A female can develop red cell alloimmunization after exposure to blood that is not her own through blood transfusion, needle drug use, or pregnancy when mother and baby’s blood may mix due to bleeding, miscarriage, delivery or other procedures. Once she develops antibodies, they remain in her bloodstream forever, though antibody levels can drop to undetectable levels at times. In order for the baby to have HDFN, the mother must have red cell alloimmunization.

The most common form of alloimmunization is the development of anti-D antibodies to the D antigen (i.e., a mother with an RhD negative blood type develops antibodies to a baby with an RhD positive blood type), which is why HDFN was once called “Rh disease”. The development of Rh immune globulin (RhIG, trade names:  RhoGAM, Rhophlac, HyperRHO and WinRho) in the 1960’s has greatly reduced the number of women with anti-D alloimmunization in developed countries. The RhIG injection is given to RhD negative mothers after any pregnancy bleeding, routinely at 28 weeks of pregnancy and then within 72 hours of birth. This prevents the mother with a Rh-negative blood type from developing anti-D antibodies when pregnant with a child with a Rh-positive blood type.

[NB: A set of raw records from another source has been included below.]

/-- What `drive` leaves as it is. -/
@[simp] theorem State.drive_frame :
    (s.drive).phase = s.phase ∧ (s.drive).aon = s.aon ∧ (s.drive).tc = s.tc ∧ (s.drive).retained = s.retained ∧
    (s.drive).tmLost = s.tmLost ∧ (s.drive).bringAt = s.bringAt ∧ (s.drive).coreLock = s.coreLock ∧
    (s.drive).heldAcc = s.heldAcc ∧ (s.drive).txns = s.txns ∧ (s.drive).sys = s.sys ∧ (s.drive).badRd = s.badRd ∧
    (s.drive).derived = s.derived ∧ (s.drive).tile = s.tile ∧ (s.drive).ecc = s.ecc ∧ (s.drive).counters = s.counters ∧
    (s.drive).scrubRow = s.scrubRow ∧ (s.drive).clears = s.clears ∧ (s.drive).credit = s.credit ∧ (s.drive).ctxs = s.ctxs ∧
    (s.drive).nextEntry = s.nextEntry ∧ (s.drive).fetchTenant = s.fetchTenant ∧ (s.drive).grantFirst = s.grantFirst ∧
    (s.drive).grantUsed = s.grantUsed ∧ (s.drive).graphs = s.graphs ∧ (s.drive).chans = s.chans ∧ (s.drive).waits = s.waits ∧
    (s.drive).poison = s.poison ∧ (s.drive).cpu = s.cpu ∧ (s.drive).upsets = s.upsets ∧ (s.drive).tileOld = s.tileOld ∧
    (s.drive).tileNo = s.tileNo ∧ (s.drive).ctrNow = s.ctrNow ∧ (s.drive).owed = s.owed ∧ (s.drive).grantNow = s.grantNow ∧
    (s.drive).vsOwners = s.vsOwners ∧ (s.drive).readyNo = s.readyNo ∧ (s.drive).tlb = s.tlb ∧ (s.drive).ptrs = s.ptrs ∧
    (s.drive).walks = s.walks ∧ (s.drive).pfaults = s.pfaults ∧ (s.drive).wc = s.wc ∧ (s.drive).wcFills = s.wcFills ∧
    (s.drive).eclWait = s.eclWait ∧ (s.drive).reenter = s.reenter ∧ (s.drive).copies = s.copies ∧ (s.drive).powerTo = s.powerTo ∧
    (s.drive).heldSince = s.heldSince ∧ (s.drive).epochNo = s.epochNo ∧ (s.drive).admitted = s.admitted ∧ (s.drive).mer = s.mer ∧
    (s.drive).free = s.free ∧ (s.drive).pending = s.pending ∧ (s.drive).pins.aonRstN = s.pins.aonRstN ∧
    (s.drive).pins.rstN = s.pins.rstN ∧ (s.drive).pins.coreReq = s.pins.coreReq ∧ (s.drive).pins.coreAck = s.pins.coreAck ∧
    (s.drive).pins.tmReq = s.pins.tmReq ∧ (s.drive).pins.tmRet = s.pins.tmRet ∧ (s.drive).pins.tmAck = s.pins.tmAck ∧
    (s.drive).pins.isoN = s.pins.isoN ∧ (s.drive).pins.therm = s.pins.therm ∧ (s.drive).pins.clkRun = s.pins.clkRun ∧
    (s.drive).pins.quiet = s.pins.quiet ∧ (∀ k, (s.drive).ctx k = s.ctx k) ∧ (∀ k, (s.drive).chan k = s.chan k) ∧
    (∀ k, (s.drive).base k = s.base k) ∧ (∀ k, (s.drive).counter k = s.counter k) ∧ (∀ k, (s.drive).graph k = s.graph k) ∧
    (∀ k l, (s.drive).node k l = s.node k l) ∧ (∀ k, (s.drive).tileByte k = s.tileByte k) ∧
    (∀ k, (s.drive).sysByte k = s.sysByte k) ∧ (∀ k l, (s.drive).creditOf k l = s.creditOf k l) ∧
    (s.drive).collUp = s.collUp :=
  frame_of_rest (State.drive_rest s )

While RhIG prevents most cases of anti-D alloimmunization, it can still occur when doses are missed. Having access to RhIG is also very limited in some countries. Alloimmunization is now considered a rare disease but cases of D alloimmunization still happen. In addition to anti-D, there are more than 50 red cell antigens which can cause HDFN. There is no preventative treatment for the development of these antibodies, most commonly anti-K, anti-E, anti-C and others in the MNS and Duffy blood group systems. In a recent U.S. survey among alloimmunized females with previous alloimmunized pregnancies, multiple antibodies were present in 47%. Their specific antibodies included anti-D (44%), anti-E (38%), anti-C (21%), anti-c (21%), anti-K (16%), anti-Fya (8%), anti-Jka (7%), followed by anti-G, anti-S, anti-k and others.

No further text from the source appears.